Bivens v. Six Unknown Named Agents of Fed. Bureau of Narcotics,
. References to "Amd. Compl.” are to the First Amended Complaint filed on November 18, 2005.
. With respect to Dr. Hatfill’s claim against defendant Tracy Henke in her individual or personal capacity, the Court need not address the defendants arguments with respect to her statute of limitations and insufficient service of process defenses because, for the reasons stated in this opinion, Dr. Hatfill has not stated a viable claim against the individual defendants in their personal capacities. And, like the other individual defendants, Henke is not seeking dismissal of the complaint against her in her official capacity. See Individual Defendants' Reply Memorandum in Support of Motion to Dismiss the Plaintiff’s First Amended Complaint at 2 n. 1.

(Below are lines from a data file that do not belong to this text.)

@[simp] theorem State.modAudio_now (f : Audio → Audio) (s : State) : (s.modAudio f).now = s.now := rfl
@[simp] theorem State.modAudio_system (f : Audio → Audio) (s : State) : (s.modAudio f).system = s.system := rfl
@[simp] theorem State.modAudio_scanner (f : Audio → Audio) (s : State) : (s.modAudio f).scanner = s.scanner := rfl
@[simp] theorem State.modAudio_strokes (f : Audio → Audio) (s : State) : (s.modAudio f).strokes = s.strokes := rfl
@[simp] theorem State.modAudio_pedals (f : Audio → Audio) (s : State) : (s.modAudio f).pedals = s.pedals := rfl
@[simp] theorem State.modAudio_router (f : Audio → Audio) (s : State) : (s.modAudio f).router = s.router := rfl
@[simp] theorem State.modAudio_tone (f : Audio → Audio) (s : State) : (s.modAudio f).tone = s.tone := rfl
@[simp] theorem State.modAudio_rail (f : Audio → Audio) (s : State) : (s.modAudio f).rail = s.rail := rfl
@[simp] theorem State.modAudio_audio (f : Audio → Audio) (s : State) : (s.modAudio f).audio = f s.audio := rfl
@[simp] theorem State.modAudio_store (f : Audio → Audio) (s : State) : (s.modAudio f).store = s.store := rfl
@[simp] theorem State.modAudio_transport (f : Audio → Audio) (s : State) : (s.modAudio f).transport = s.transport := rfl
@[simp] theorem State.modAudio_transfer (f : Audio → Audio) (s : State) : (s.modAudio f).transfer = s.transfer := rfl
@[simp] theorem State.modAudio_linkT (f : Audio → Audio) (s : State) : (s.modAudio f).linkT = s.linkT := rfl
@[simp] theorem State.modAudio_linkP (f : Audio → Audio) (s : State) : (s.modAudio f).linkP = s.linkP := rfl
@[simp] theorem State.modAudio_panel (f : Audio → Audio) (s : State) : (s.modAudio f).panel = s.panel := rfl
@[simp] theorem State.modAudio_pending (f : Audio → Audio) (s : State) : (s.modAudio f).pending = s.pending := rfl

@[simp] theorem State.post_now (k : NoticeKind) (s : State) : (s.post k).now = s.now := rfl
@[simp] theorem State.post_system (k : NoticeKind) (s : State) : (s.post k).system = s.system := rfl
@[simp] theorem State.post_scanner (k : NoticeKind) (s : State) : (s.post k).scanner = s.scanner := rfl
@[simp] theorem State.post_strokes (k : NoticeKind) (s : State) : (s.post k).strokes = s.strokes := rfl
@[simp] theorem State.post_pedals (k : NoticeKind) (s : State) : (s.post k).pedals = s.pedals := rfl
@[simp] theorem State.post_router (k : NoticeKind) (s : State) : (s.post k).router = s.router := rfl
@[simp] theorem State.post_tone (k : NoticeKind) (s : State) : (s.post k).tone = s.tone := rfl
@[simp] theorem State.post_rail (k : NoticeKind) (s : State) : (s.post k).rail = s.rail := rfl
@[simp] theorem State.post_audio (k : NoticeKind) (s : State) : (s.post k).audio = s.audio := rfl
@[simp] theorem State.post_store (k : NoticeKind) (s : State) : (s.post k).store = s.store := rfl
@[simp] theorem State.post_transport (k : NoticeKind) (s : State) : (s.post k).transport = s.transport := rfl
@[simp] theorem State.post_transfer (k : NoticeKind) (s : State) : (s.post k).transfer = s.transfer := rfl
@[simp] theorem State.post_panel (k : NoticeKind) (s : State) : (s.post k).panel = s.panel := rfl
@[simp] theorem State.post_pending (k : NoticeKind) (s : State) : (s.post k).pending = s.pending := rfl
@[simp] theorem State.post_linkT (k : NoticeKind) (s : State) : (s.post k).linkT = s.linkT.post k := rfl
@[simp] theorem State.post_linkP (k : NoticeKind) (s : State) : (s.post k).linkP = s.linkP.post k := rfl

@[simp] theorem State.modLink_now (l : Link) (f : LinkIf → LinkIf) (s : State) : (s.modLink l f).now = s.now := by
  cases l <;> rfl
@[simp] theorem State.modLink_system (l : Link) (f : LinkIf → LinkIf) (s : State) : (s.modLink l f).system = s.system := by
  cases l <;> rfl
@[simp] theorem State.modLink_scanner (l : Link) (f : LinkIf → LinkIf) (s : State) : (s.modLink l f).scanner = s.scanner := by
  cases l <;> rfl
@[simp] theorem State.modLink_strokes (l : Link) (f : LinkIf → LinkIf) (s : State) : (s.modLink l f).strokes = s.strokes := by
  cases l <;> rfl
@[simp] theorem State.modLink_pedals (l : Link) (f : LinkIf → LinkIf) (s : State) : (s.modLink l f).pedals = s.pedals := by
  cases l <;> rfl
@[simp] theorem State.modLink_router (l : Link) (f : LinkIf → LinkIf) (s : State) : (s.modLink l f).router = s.router := by
  cases l <;> rfl
@[simp] theorem State.modLink_tone (l : Link) (f : LinkIf → LinkIf) (s : State) : (s.modLink l f).tone = s.tone := by
  cases l <;> rfl
@[simp] theorem State.modLink_rail (l : Link) (f : LinkIf → LinkIf) (s : State) : (s.modLink l f).rail = s.rail := by
  cases l <;> rfl
@[simp] theorem State.modLink_audio (l : Link) (f : LinkIf → LinkIf) (s : State) : (s.modLink l f).audio = s.audio := by
  cases l <;> rfl
@[simp] theorem State.modLink_store (l : Link) (f : LinkIf → LinkIf) (s : State) : (s.modLink l f).store = s.store := by
  cases l <;> rfl
@[simp] theorem State.modLink_transport (l : Link) (f : LinkIf → LinkIf) (s : State) : (s.modLink l f).transport = s.transport := by
  cases l <;> rfl
@[simp] theorem State.modLink_transfer (l : Link) (f : LinkIf → LinkIf) (s : State) : (s.modLink l f).transfer = s.transfer := by
  cases l <;> rfl
@[simp] theorem State.modLink_panel (l : Link) (f : LinkIf → LinkIf) (s : State) : (s.modLink l f).panel = s.panel := by
  cases l <;> rfl
@[simp] theorem State.modLink_pending (l : Link) (f : LinkIf → LinkIf) (s : State) : (s.modLink l f).pending = s.pending := by
  cases l <;> rfl

@[simp] theorem State.modLink_t (f : LinkIf → LinkIf) (s : State) : s.modLink .t f = { s with linkT := f s.linkT } := rfl
@[simp] theorem State.modLink_p (f : LinkIf → LinkIf) (s : State) : s.modLink .p f = { s with linkP := f s.linkP } := rfl
@[simp] theorem State.link_t (s : State) : s.link .t = s.linkT := rfl
@[simp] theorem State.link_p (s : State) : s.link .p = s.linkP := rfl

@[simp] theorem State.link_modLink (l : Link) (f : LinkIf → LinkIf) (s : State) : (s.modLink l f).link l = f (s.link l) := by
  cases l <;> rfl

/-! ### Folds of updates -/

/-- A fold of updates that each keep a quantity keeps it. -/
theorem foldl_keeps {α β γ : Type} (g : β → γ) (f : β → α → β) (h : ∀ b a, g (f b a) = g b) (l : List α) (b : β) :
    g (l.foldl f b) = g b := by
  induction l generalizing b with
  | nil => rfl
  | cons a l ih => exact (ih (f b a)).trans (h b a)

/-- A fold of updates that each keep a property keeps it. -/
theorem foldl_holds {α β : Type} (P : β → Prop) (f : β → α → β) (h : ∀ b a, P b → P (f b a)) (l : List α) (b : β) (hb : P b) :
    P (l.foldl f b) := by
  induction l generalizing b with
  | nil => exact hb
  | cons a l ih => exact ih (f b a) (h b a hb)

@[simp] theorem foldl_now {α : Type} (f : State → α → State) (h : ∀ s a, (f s a).now = s.now) (l : List α) (s : State) :
    (l.foldl f s).now = s.now := foldl_keeps State.now f h l s

@[simp] theorem foldl_system {α : Type} (f : State → α → State) (h : ∀ s a, (f s a).system = s.system) (l : List α) (s : State) :
    (l.foldl f s).system = s.system := foldl_keeps State.system f h l s

@[simp] theorem foldl_scanner {α : Type} (f : State → α → State) (h : ∀ s a, (f s a).scanner = s.scanner) (l : List α) (s : State) :
    (l.foldl f s).scanner = s.scanner := foldl_keeps State.scanner f h l s

@[simp] theorem foldl_strokes {α : Type} (f : State → α → State) (h : ∀ s a, (f s a).strokes = s.strokes) (l : List α) (s : State) :
    (l.foldl f s).strokes = s.strokes := foldl_keeps State.strokes f h l s

@[simp] theorem foldl_pedals {α : Type} (f : State → α → State) (h : ∀ s a, (f s a).pedals = s.pedals) (l : List α) (s : State) :
    (l.foldl f s).pedals = s.pedals := foldl_keeps State.pedals f h l s

@[simp] theorem foldl_router {α : Type} (f : State → α → State) (h : ∀ s a, (f s a).router = s.router) (l : List α) (s : State) :
    (l.foldl f s).router = s.router := foldl_keeps State.router f h l s

@[simp] theorem foldl_tone {α : Type} (f : State → α → State) (h : ∀ s a, (f s a).tone = s.tone) (l : List α) (s : State) :
    (l.foldl f s).tone = s.tone := foldl_keeps State.tone f h l s

@[simp] theorem foldl_rail {α : Type} (f : State → α → State) (h : ∀ s a, (f s a).rail = s.rail) (l : List α) (s : State) :
    (l.foldl f s).rail = s.rail := foldl_keeps State.rail f h l s

@[simp] theorem foldl_audio {α : Type} (f : State → α → State) (h : ∀ s a, (f s a).audio = s.audio) (l : List α) (s : State) :
    (l.foldl f s).audio = s.audio := foldl_keeps State.audio f h l s

@[simp] theorem foldl_store {α : Type} (f : State → α → State) (h : ∀ s a, (f s a).store = s.store) (l : List α) (s : State) :
    (l.foldl f s).store = s.store := foldl_keeps State.store f h l s

@[simp] theorem foldl_transport {α : Type} (f : State → α → State) (h : ∀ s a, (f s a).transport = s.transport) (l : List α) (s : State) :
    (l.foldl f s).transport = s.transport := foldl_keeps State.transport f h l s

@[simp] theorem foldl_transfer {α : Type} (f : State → α → State) (h : ∀ s a, (f s a).transfer = s.transfer) (l : List α) (s : State) :
    (l.foldl f s).transfer = s.transfer := foldl_keeps State.transfer f h l s

@[simp] theorem foldl_linkT {α : Type} (f : State → α → State) (h : ∀ s a, (f s a).linkT = s.linkT) (l : List α) (s : State) :
    (l.foldl f s).linkT = s.linkT := foldl_keeps State.linkT f h l s

@[simp] theorem foldl_linkP {α : Type} (f : State → α → State) (h : ∀ s a, (f s a).linkP = s.linkP) (l : List α) (s : State) :
    (l.foldl f s).linkP = s.linkP := foldl_keeps State.linkP f h l s

@[simp] theorem foldl_panel {α : Type} (f : State → α → State) (h : ∀ s a, (f s a).panel = s.panel) (l : List α) (s : State) :
    (l.foldl f s).panel = s.panel := foldl_keeps State.panel f h l s

@[simp] theorem foldl_pending {α : Type} (f : State → α → State) (h : ∀ s a, (f s a).pending = s.pending) (l : List α) (s : State) :
    (l.foldl f s).pending = s.pending := foldl_keeps State.pending f h l s

end Sys2Proof.Machine
end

. The Court recognizes that some of the cases analyzed in this opinion supporting the position that equitable relief is only available if the lawsuit is directed to the individual defendants in their official capacities involved state officials who were sued in their official capacities, thereby implicating immunity protections of the Eleventh Amendment. However, in this case, the Eleventh Amendment is not implicated because the individual defendants are federal officials. What has been extracted from these cases is the analogous maxim that federal officials, like state officials, cannot be sued for equitable relief in their individual capacities because the relief sought by a plaintiff can only be provided by the individual defendants in their official capacities.
. Dr. Hatfill also requests declaratory and injunctive relief against the DOJ, the FBI, and now Attorney General Gonzales in his official capacity. Def.’s Opp'n at 10.
. Dr. Hatfill argues that an injunction addressed to the individual defendants in their official capacities would "not, for example, prohibit defendant Harp from telling a reporter that based on what he saw when he was in charge of the anthrax investigation, [he] should be considered the prime suspect.” Pl.'s Opp'n at 10. Dr. Hatfill speculates that the reporters who have contacted defendant Harp since his retirement have attempted to learn the official views of the government by seeking to acquire information from him because he is familiar with the investigation even though he is now retired. Id. Dr. Hatfill projects that "[a]ny disparaging statement that either Ashcroft or Harp made about [him] would undoubtedly be published along with a prominent reference to their roles in the investigation.” Id. at 11. Similarly, with respect to defendants Darnell, Beres, and Henke, Dr. Hatfill posits that a "permanent injunction is necessary because the facts show that all three defendants remain in a position to harm Dr. Hatfill by interfering with any biodefense work he may be doing pursuant to federally funded contracts.” Id. As already discussed in greater detail in this opinion, Dr. Hatfill’s Fifth Amendment claim against the individual defendants can only be redressed by the government. Accordingly, any post-retirement disclosures by defendants Harp and Ashcroft would not be government stigmatization actionable under the Fifth Amendment.
. A Order consistent with this Memorandum Opinion will be filed contemporaneously herewith.